Church of the Holy Name  
 

By Fr. Leo Schneider (07/29/2007)


 

Dear People of Holy Name,

 

What father among you would hand his son a snake when he asks for a fish?” (Lk 11:11)

 

Jesus often relies on our sense of common sense to teach us the ways of the Christian heart. What father would hand the son a snake? None in his right mind! What person wouldn’t help a persistent neighbor with a legitimate need for a scrap of bread? We don’t have to dig to deep to know what is the right and good thing to do in most situations.

 

What can be difficult for some people is when emotions enter in and override a common sense of ethics. I recently heard the story of a woman who owned a flower shop and was providing flowers for a friends wedding. After keeping the flowers in her van too long they wilted and she had to replace them with fresh ones. Though the bride and groom only received one set of flowers, she charged them an extra thousand dollars to cover both and said she wasn’t going to leave until she got her money.

 

Needless to say an unpleasant situation arose, where the groom paid half the extra charge to simply get her on her way. The transaction also left the flower girl with one less friendship.

 

As I heard that story I asked myself, how can emotions over-rule a common sense of what is fair? Perhaps she was desperate and her business couldn’t sustain her error, but even so, shouldn’t she take responsibility for her own mistake?

 

So perhaps common sense isn’t so common. The gospel always brings us back, as we consider what it must be like for the other person knowing that, like Jesus, the world isn’t all about me, but us. Jesus died for what common sense should have been able to teach us. If we look honestly at our hearts we know what is truly good and not good. Unfortunately we can let denials of truth build up in us because of our own fears and pain, and we can come to rationalize and justify a justice that isn’t real, like the woman with the flower shop.

 

I believe it is here that prayer will keep us on course.
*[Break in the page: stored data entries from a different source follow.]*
/-- A request for ownership at the home: every other copy is invalidated, the host's included, before M is granted (08 R197, R202
rule 3, R204). While the host's answer is outstanding no cluster holds the line: the home performs the write, and the store's host
reach is counted apart (09 R226). -/
def State.homeOwn (s : State) (cl : Nat) (c : Ctx) (va : Word) (p : Nat) : State :=
  let (id, line) := s.aliasOf c va p
  let home := s.homeOfLine id line
  match (s.cluster cl).lineState id line with
  | .m => s
  | .e => s.modCluster cl (fun c => c.setLine id line .m)
  | .o | .s | .i =>
    let old := (s.mdie home).entry? id line
    let host : Bool := match old with | some e => e.host | none => false
    let s := if p / 2 ^ 64 == 2 && !(s.holdsAlone home id line) then
        s.hostRequest p (if ((s.mdie home).rlcState id line).isSome then 4 else 3) else s
    let s := match old with
      | some e => s.dropLines id line (e.holders.filter (fun h => host || !(h == cl)))
      | none => s
    let s := s.cacheRemote home id line p .m
    if host then
      (s.snoopHost home p 7).modMDie home (fun d => { d with dir := d.dir.map (fun x =>
        if x.ctx == id && x.line == line then { x with owner := none, shr := [], vec := [], st := Moesi.s } else x) })
    else
      (s.insertEntry p { ctx := id, line := line, way := 0, place := 0, st := .m, owner := some cl, shr := [], vec := [], host := false }).putLine
        cl id line .m

/-- The line of a near-memory atomic recalled to I in every cluster and at the host; the home writes it (08 R202 rule 5, R203,
R204). -/
def State.homeAtomic (s : State) (c : Ctx) (va : Word) (p : Nat) : State :=
  let (id, line) := s.aliasOf c va p
  let home := s.homeOfLine id line
  let old := (s.mdie home).entry? id line
  let s := if p / 2 ^ 64 == 2 && !(s.holdsAlone home id line) then
      s.hostRequest p (if ((s.mdie home).rlcState id line).isSome then 4 else 3) else s
  let s := s.recall home id line
  let s := match old with
    | some e => if e.host then s.snoopHost home p 7 else s
    | none => s
  s.cacheRemote home id line p .m

/-- The host owns a line of context memory: the directory records it as the only holder (08 R204). -/
def State.hostOwns (s : State) (c : Ctx) (va : Word) (p : Nat) : Bool :=
  let (id, line) := s.aliasOf c va p
  match (s.mdie (s.homeOfLine id line)).entry? id line with
  | some e => e.host && decide (e.st = Moesi.e) && e.owner.isNone
  | none => false

/-- Where a context's access reaches a line that the host owns: it waits for the host's answer (08 R204). -/
def State.hostHas (s : State) (c : Ctx) (va : Word) : Option Nat :=
  match s.leafOf c va with
  | .fault => none
  | .leaf e n =>
    match s.leafPhys c va e n with
    | some p => if s.hostOwns c va p then some p else none
    | none => none

/-- A panel request needs a line back that the host owns: the home asks the host for it (08 R204). -/
def State.callBack (s : State) (k : Nat) (va : Word) : State :=
  if !(isContextVa va) then s else
  match s.ctxOfCore k with
  | none => s
  | some c =>
    match s.hostHas c va with
    | some p => s.snoopHost (c.homeOf va) p 8
    | none => s

/-- An access of a core takes its line through its cluster L1: lines of context memory, and on a read lines of the weight store, which
take no part in the directory protocol (08 R192, R199). -/
def State.viaL1 (s : State) (k : Nat) (kind : AccKind) (va : Word) (p : Nat) : State :=
  match s.ctxOfCore k with
  | none => s
  | some c =>
    let cl := clusterOfCore k
    if vaRegion va == 0xA then
      (match kind with
       | .load => s.putLine cl c.id (lineOf va) .s
       | .fetch | .store | .atomic => s)
    else if !(isContextVa va) then s else
    match kind with
    | .load => s.homeRead cl c va p true
    | .fetch => s.homeRead cl c va p false
    | .store => s.homeOwn cl c va p
    | .atomic => s.homeAtomic c va p

/-- A physical line whose host answer is outstanding (08 R204, 09 R226). -/
def State.hostOutstanding (s : State) (p : Nat) : Bool := s.mdies.any (fun d => d.2.hostWait.any (fun x => x.1 == p / 128))

/-- The aliases a physical line stands under: in the remap filters and in the remote-line caches. -/
def State.aliases (s : State) (p : Nat) : List (Nat × Nat) :=
  (s.mdies.flatMap (fun d => (d.2.remap.filter (fun r => r.back == p / 2 ^ 64 && r.pline == p / 128)).map (fun r => (r.ctx, r.line)) ++
    (d.2.rlc.filter (fun l => l.phys == p / 128)).map (fun l => (l.ctx, l.line)))).eraseDups
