/-- ACCESS_COMPLETION: an entry is performed towards every observer and is freed (09 R226). A load is freed once its value
has arrived, and the write it read has been performed towards every cluster; a store is performed here, and a cause holds it, and
it is freed once every cluster sees it; stores that need ownership of a line are served in the order of the home's ports (08 R197); a
full/empty form is tried at its word. -/
def execAccessCompletion (core thr seq : Nat) (s : State) : Host.Outcome State Fault Refusal :=
  match (s.thread core thr).entry? seq with
  | none => happened s
  | some e =>
    if e.held.isSome then happened s else
    match e.form with
    | .load _ _ | .loadPair | .vload =>
      if e.arrived && !(s.readsLate core e) then happened (s.modThread core thr (fun th => th.dropEntry seq)) else notYet s
    | .store | .vstore =>
      if e.done = e.pieces.length then happened ((s.settleLate core thr seq).modThread core thr (fun th => th.dropEntry seq)) else
      if s.entryWaits core thr e then notYet (s.callFor core e) else
      if s.storeLoses core e then notYet s else
      let r := storePieces core thr e.epoch seq e.stamp e.mode e.data (s.nextPieces e) s e.done
      let s' := r.state
      match r.cause with
      | some c =>
        happened (((s'.settleLate core thr seq).modThread core thr (fun th => th.modEntry seq (fun e => { e with done := r.done, sent := true }))).post
          (.accessHeld core thr seq c))
      | none =>
        if r.done < e.pieces.length || !(s'.lateOf core thr seq).isEmpty then
          happened ((s'.modThread core thr (fun th => th.modEntry seq (fun e => { e with done := r.done, sent := true }))).post
            (e.event core thr))
        else happened (s'.modThread core thr (fun th => th.dropEntry seq))
    | .fe => if s.entryWaits core thr e then notYet s else s.feTry core thr e
    | .read =>
      if e.arrived then (if s.readsLate core e then notYet s else happened (s.modThread core thr (fun th => th.dropEntry seq))) else
      if s.entryWaits core thr e then notYet (s.callFor core e) else
      let r := loadPieces core thr e.stamp e.mode (e.pieces.drop e.done) s e.data e.done
      (match r.cause with
       | some c => happened (r.state.post (.accessHeld core thr seq c))
       | none =>
         let s' := r.state.grantTo core thr ((List.range 16).map (wordOf r.data))
         if s'.readsLate core e then
           happened ((s'.modThread core thr (fun th => th.modEntry seq (fun e => { e with done := r.done, sent := true, arrived := true }))).post
             (e.event core thr))
         else happened (s'.modThread core thr (fun th => th.dropEntry seq)))
    | .clean inv =>
      if s.mustWait core thr e.ord e.epoch e.slots true e.cover then notYet s else
      happened ((s.cleanRange core inv e).modThread core thr (fun th => th.dropEntry seq))
    | .sto | .msg _ _ _ => happened s

/-- The cause an entry meets at its next piece now, if any. -/
def State.causeNow (s : State) (k : Nat) (e : AccEntry) : Option Nat :=
  let kind : AccKind := match e.form with
    | .load _ _ | .loadPair | .vload | .read => .load
    | .fe => e.feKind
    | .store | .vstore | .sto | .msg _ _ _ | .clean _ => .store
  let n := match e.pieces[e.done]? with | some p => p.size | none => 1
  match s.placeN k e.mode kind e.restAddr n with
  | .error c => some c
  | .ok _ => none

/-- The atomic in a thread's latch by its sequence number. -/
def Thread.latch? (th : Thread) (seq : Nat) : Option Latch :=
  match th.latch with
  | some l => if l.seq.toNat == seq then some l else none
  | none => none

/-- An atomic of the ordered class, by its fn [6] or by deterministic mode (09 R238, 12 R338). -/
def State.latchOrdered (s : State) (k : Nat) (l : Latch) : Bool := l.fn.getLsbD 6 || s.detAt k

/-- The event that sends an atomic: ordered-class ones are injected (09 R238). -/
def State.latchEvent (s : State) (k t : Nat) (l : Latch) : Instr :=
  if s.latchOrdered k l then .orderedInject k t else .nearMemoryAtomic k t

/-- A held access that met a poisoned scratchpad word is logged (15 R414). -/
def State.logHeld (s : State) (k cause : Nat) (a : Word) : State :=
  if cause != 51 then s else
  match s.scratchOf k a with
  | some (p, t, off) => if s.ownPanel p then s.logScratch t off else s
  | none => s

/-- An access of core `k` has met a poisoned sector of context memory through a leaf that is not quarantined: firmware is to quarantine its
pages (15 R404). -/
def State.meetSector (s : State) (k : Nat) (a : Word) : State :=
  match s.ctxOfCore k with
  | none => s
  | some c =>
    if !(isContextVa a) then s else
    match s.leafOf c a with
    | .fault => s
    | .leaf e n =>
      match s.leafPhys c a e n with
      | none => s
      | some p =>
        if bit e 7 || !(s.isPoisoned p) then s else
        let back := (p / 2 ^ 64 + 1) % 4
        let off := p % 2 ^ 64
        s.postIn .pageQuarantine { Input.none with
          ok := true, port := back, unit := if back = 0 then off / 2 ^ 32 else 0, code := if back = 0 then off % 2 ^ 32 else off }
In our Gospel today the teaching of the Our Father comes first. When we take time to acknowledge a higher power in our lives that we are to serve, we see ourselves as part of something bigger, and can be open to the grace that allows us to make good decisions that reflect our faith in God’s truth and justice.

 

Praying and living in a way that will desire that the Father’s will be done, will make us critique our own will, in a way that will allow for common sense to enter our everyday decisions. It is the common sense that will in turn inform us if our religious thinking is on track and will help us stay on the right course.

 

Let us pray for the gift of God’s spirit in our lives that we may know God’s will and have a “common sense” in all things of what God’s will would be. May the Lord bless us in his Spirit!